Practical Applications
Immediate Applications
Below are concrete, deployable use cases that leverage the paper’s findings and RA3 method to deliver value now.
- Software (Code Assistants): RA3 mid-training for code LLMs to improve pass@k and accelerate RLVR
- What: Insert “think/act” latents (e.g., newline vs. comment line) during mid-training to learn skill-like abstractions (e.g., BFS, dummy-head patterns), then fine-tune and optionally run RLVR with unit-test verifiers.
- Why: The paper shows consistent gains over next-token prediction (NTP): +4 avg points vs.
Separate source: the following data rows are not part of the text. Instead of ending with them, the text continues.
-- ==== Sys2Proof/Machine/Caches.lean ====
section
/-! DEFINITION. Directory messages and evictions as events: a message is applied where it arrives, and a reply in
flight is delivered before any party goes on (R90 to R103). -/

namespace Sys2Proof.Machine

/-- Units from u outward. -/
def unitPath (u : Nat) : List Nat :=
  if u < 64 then cluPath u
  else if u < 72 then [u, 72 + (u - 64) / 2, 76 + (u - 64) / 4, 78]
  else if u < 76 then [u, 76 + (u - 72) / 2, 78]
  else if u < 78 then [u, 78]
  else [78]

/-- ASID under which a request of a cluster fills a line: that of a copy the package holds, else that of the first
block on the cluster, else the firmware's. -/
def State.fillAsid (s : State) (clu line : Nat) : Nat :=
  if s.isCached line then s.tagOf line
  else match (s.blocks.map Prod.snd).find? fun b => b.live && cluOf b.pcore == clu with
    | some b => b.asid
    | none => 512

/-- An InvA arrives: the masked bytes of a P line replace those of the next wider unit, whose copies outside the path are
invalidated (R96). Where no copy is left in that unit, what it had not published goes on to the home with them: no
written byte is lost. -/
def State.applyInva (s : State) (u line : Nat) (d : Line) (m : BitVec 128) : State :=
  match unitPath u with
  | _ :: p :: rest =>
    let tag := s.tagOf line
    let s := if m = 0 then s else (State.fetch line tag (p :: rest) s).receive u p line d m
    if s.anyIn p line || (p :: rest).all fun w => (s.copy w line).dirty = 0 then State.unlist line (unitPath u) s
    else State.unlist line (unitPath u) ((State.carryUp line tag 4 (p :: rest) s).toHome line)
  | _ => s

/-- A message arrives (R93, R108). -/
def State.deliver (s : State) : Msg → State
  | .inva u line d m => s.applyInva u line d m
  | .puba u line => match unitPath u with
    | _ :: p :: _ => s.carryTime (dieKey p line) (dieKey u line)
    | _ => s
  | .dra clu i x => s.carryTime ((slices clu x).getD i (clu / 8)) (clu / 8)
  | .data clu line d die =>
    match cluPath clu with
    | k :: p :: _ =>
      let s := s.carryTime die (k / 8)
      if (s.copy k line).valid then s
      else s.setCopy k line { valid := true, data := d, tag := (s.copy p line).tag }
    | _ => s

/-- Deliver the messages of a list in order. -/
def State.deliverList (s : State) (ms : List Msg) : State := ms.foldl State.deliver s

/-- Every message in flight arrives, in the order sent (R98). -/
def State.deliverAll (s : State) : State := ({ s with net := [] } : State).deliverList s.net

/-- The first message that satisfies f arrives. -/
def State.deliverFirst (s : State) (f : Msg → Bool) : State :=
  match findIx f s.net 0 with
  | none => s
  | some (i, m) => ({ s with net := s.net.eraseIdx i } : State).deliver m

def State.sendMsg (s : State) (m : Msg) : State := { s with net := s.net ++ [m] }

/-! ### Evictions and write-through (R85, R90, R96) -/

def execLlcEviction (line : Nat) (s : State) : Host.Outcome State Fault Refusal := .next (s.deliverAll.evictLlc line)

def execClusterCacheEviction (clu line : Nat) (s : State) : Host.Outcome State Fault Refusal :=
  .next (if clu < 64 then s.deliverAll.evictCluster clu line else s)

def execWt (core : Nat) (s : State) : Host.Outcome State Fault Refusal := .next (s.deliverAll.wtOne core)

/-! ### Requests (R95, R96) -/

/-- RdS: a cluster without a valid copy reads the line from the nearest valid copy; the Data is sent to it. -/
def execRds (clu line : Nat) (s : State) : Host.Outcome State Fault Refusal :=
  .next (if clu < 64 then
    let s := s.deliverAll
    if (s.copy clu line).valid then s
    else match cluPath clu with
      | _ :: p :: rest =>
        let die := s.dataFrom line (cluPath clu)
        let s := State.gather line 4 p (State.fetch line (s.fillAsid clu line) (p :: rest) s)
        s.sendMsg (.data clu line (s.copy p line).data die)
      | _ => s
  else s)

/-- RdX: a cluster obtains a line exclusively within its unit of a scope. -/
def execRdx (clu line : Nat) (x : Scope) (s : State) : Host.Outcome State Fault Refusal :=
  .next (if clu < 64 then
    let s := s.deliverAll
    State.obtain line (s.fillAsid clu line) (Scope.depth x) clu s
  else s)

/-- Upg: RdX for a line already held valid. -/
def execUpg (clu line : Nat) (x : Scope) (s : State) : Host.Outcome State Fault Refusal :=
  .next (if clu < 64 then
    let s := s.deliverAll
    if (s.copy clu line).valid then State.obtain line (s.copy clu line).tag (Scope.depth x) clu s else s
  else s)

/-- Fwd: a directory forwards a request to the holder of the newest copy, whose unpublished bytes come up to it. -/
def execFwd (unit line : Nat) (s : State) : Host.Outcome State Fault Refusal :=
  .next (if unit < 79 then State.gather line 4 unit s.deliverAll else s)

/-- Inv: the copies within a unit are invalidated; its unpublished bytes travel in the InvA. -/
def execInv (unit line : Nat) (s : State) : Host.Outcome State Fault Refusal :=
  .next (if unit < 78 then
    let s := s.deliverAll
    if (s.copy unit line).valid then
      let s := if unit < 64 then s else s.invalidateOthers unit (fun _ => false) line
      let c := s.copy unit line
      (s.setCopy unit line Copy.empty).sendMsg (.inva unit line c.data c.dirty)
    else s.sendMsg (.inva unit line 0 0)
  else s)

def execInva (unit line : Nat) (s : State) : Host.Outcome State Fault Refusal :=
  .next (s.deliverFirst fun m => match m with
    | .inva u l _ _ => u == unit && l == line
    | _ => false)

/-- Pub: a P line is published one level up, and the next wider directory answers. -/
def execPub (unit line : Nat) (s : State) : Host.Outcome State Fault Refusal :=
  .next (if unit < 78 then
    let s := s.deliverAll
    if (s.copy unit line).valid && (s.copy unit line).dirty != 0 then
      match unitPath unit with
      | _ :: p :: rest =>
        ((State.fetch line (s.copy unit line).tag (p :: rest) s).publish unit p line).sendMsg (.puba unit line)
      | _ => s
    else s
  else s)

def execPuba (unit line : Nat) (s : State) : Host.Outcome State Fault Refusal :=
  .next (s.deliverFirst fun m => match m with
    | .puba u l => u == unit && l == line
    | _ => false)

/-- DrQ of a cluster's drain reaches a slice of the directory of the release's scope, which answers once its own
invalidations are acknowledged. -/
def execDrq (q : DrainAsk) (s : State) : Host.Outcome State Fault Refusal :=
  .next (if q.clu < 64 && q.slice < (slices q.clu q.scope).length then
    s.deliverAll.sendMsg (.dra q.clu q.slice q.scope) else s)

def execDra (q : DrainAsk) (s : State) : Host.Outcome State Fault Refusal :=
  .next (s.deliverFirst fun m => match m with
    | .dra k i y => k == q.clu && i == q.slice && y == q.scope
    | _ => false)

/-- AtH: an atomic of a cluster performed at the home slice, after every cached copy has been invalidated (R102); the
predictor follows (R103). -/
def execAth (clu pa : Nat) (op : AtOp) (t : AType) (x : BitVec 64) (s : State) : Host.Outcome State Fault Refusal :=
  let n := AType.bits t / 8
  .next (if clu < 64 && pa % n == 0 && (paKind s.hbmFine pa != .aperture) && (paKind s.hbmFine pa != .reserved) then
    let s := s.deliverAll
    let asid := s.fillAsid clu (pa / 128)
    ((s.predict clu pa true false).rmwHome asid pa n fun bs =>
      toBytes n (atVal op t (ofBytes bs) (x.toNat % 2 ^ AType.bits t))).1
  else s)

def execData (clu line : Nat) (s : State) : Host.Outcome State Fault Refusal :=
  .next (s.deliverFirst fun m => match m with
    | .data k l _ _ => k == clu && l == line
    | _ => false)

end Sys2Proof.Machine
end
NTP and +8 over base; faster and higher RLVR asymptotes on HumanEval+, MBPP+, LiveCodeBench, Codeforces.
- Tools/workflows: BigCode evaluation harness, SGLang asynchronous rollouts, GRPO for RLVR, CI-driven verifiers (pytest), IDE plug-ins that toggle “visible rationale” or keep it as hidden comments.
- Assumptions/dependencies: Availability of expert code data and verifiable test suites; compute for EM iterations; legal/ethical code data use.
- Software (Agentic Web Automation): Learn reusable web “skills” as action abstractions
- What: Mid-train browser agents on demonstrations to discover temporally-extended actions (login, search, checkout) and reduce reasoning overhead while improving success rates.
- Why: Theoretical results favor compact action sets and shorter effective horizons, improving planning and RL convergence.
- Tools/workflows: Playwright/Selenium traces as expert demos; verifiers (DOM state checks, end-to-end success criteria); GRPO-based RLVR.
- Assumptions/dependencies: Well-instrumented demos and reliable task verifiers; sandboxing and safety policies.
- Customer Support (Industry Operations): Structured resolution flows with minimal reasoning
- What: Abstract actions like “clarify,” “retrieve policy,” “issue refund,” and “close ticket,” learned from support transcripts/logs.
- Why: Pruned action sets can reduce exploration and increase consistency; KL penalty limits unnecessary explanations.
- Tools/workflows: CRM integration (Zendesk, Salesforce), outcome verifiers (first-contact resolution, QA audits).
- Assumptions/dependencies: Access to high-quality logs and accurate success labels; strong governance for customer data.
- Data/Analytics (ETL and SQL Generation): Template-and-emit abstractions for program synthesis
- What: Learn options like “design transformation” (think) followed by “emit SQL/Dataframe code” (act) using unit-test verifiers.
- Why: Temporally consistent latents produce reusable plan-then-code patterns, improving reliability.
- Tools/workflows: dbt tests, Great Expectations verifiers; CI pipelines with automatic regression checks.
- Assumptions/dependencies: Test coverage; curated expert datasets.
- Education (Programming Tutors): Minimal, targeted hints before code
- What: RA3 discovers concise, reusable hint patterns followed by code emission; tutors can reveal or hide “think” comments.
- Why: Empirically reduces cross-entropy and improves task accuracy; aligns with pedagogical “explain then do” workflows.
- Tools/workflows: Sandboxed graders, hidden-unit tests for automated feedback; LMS integration.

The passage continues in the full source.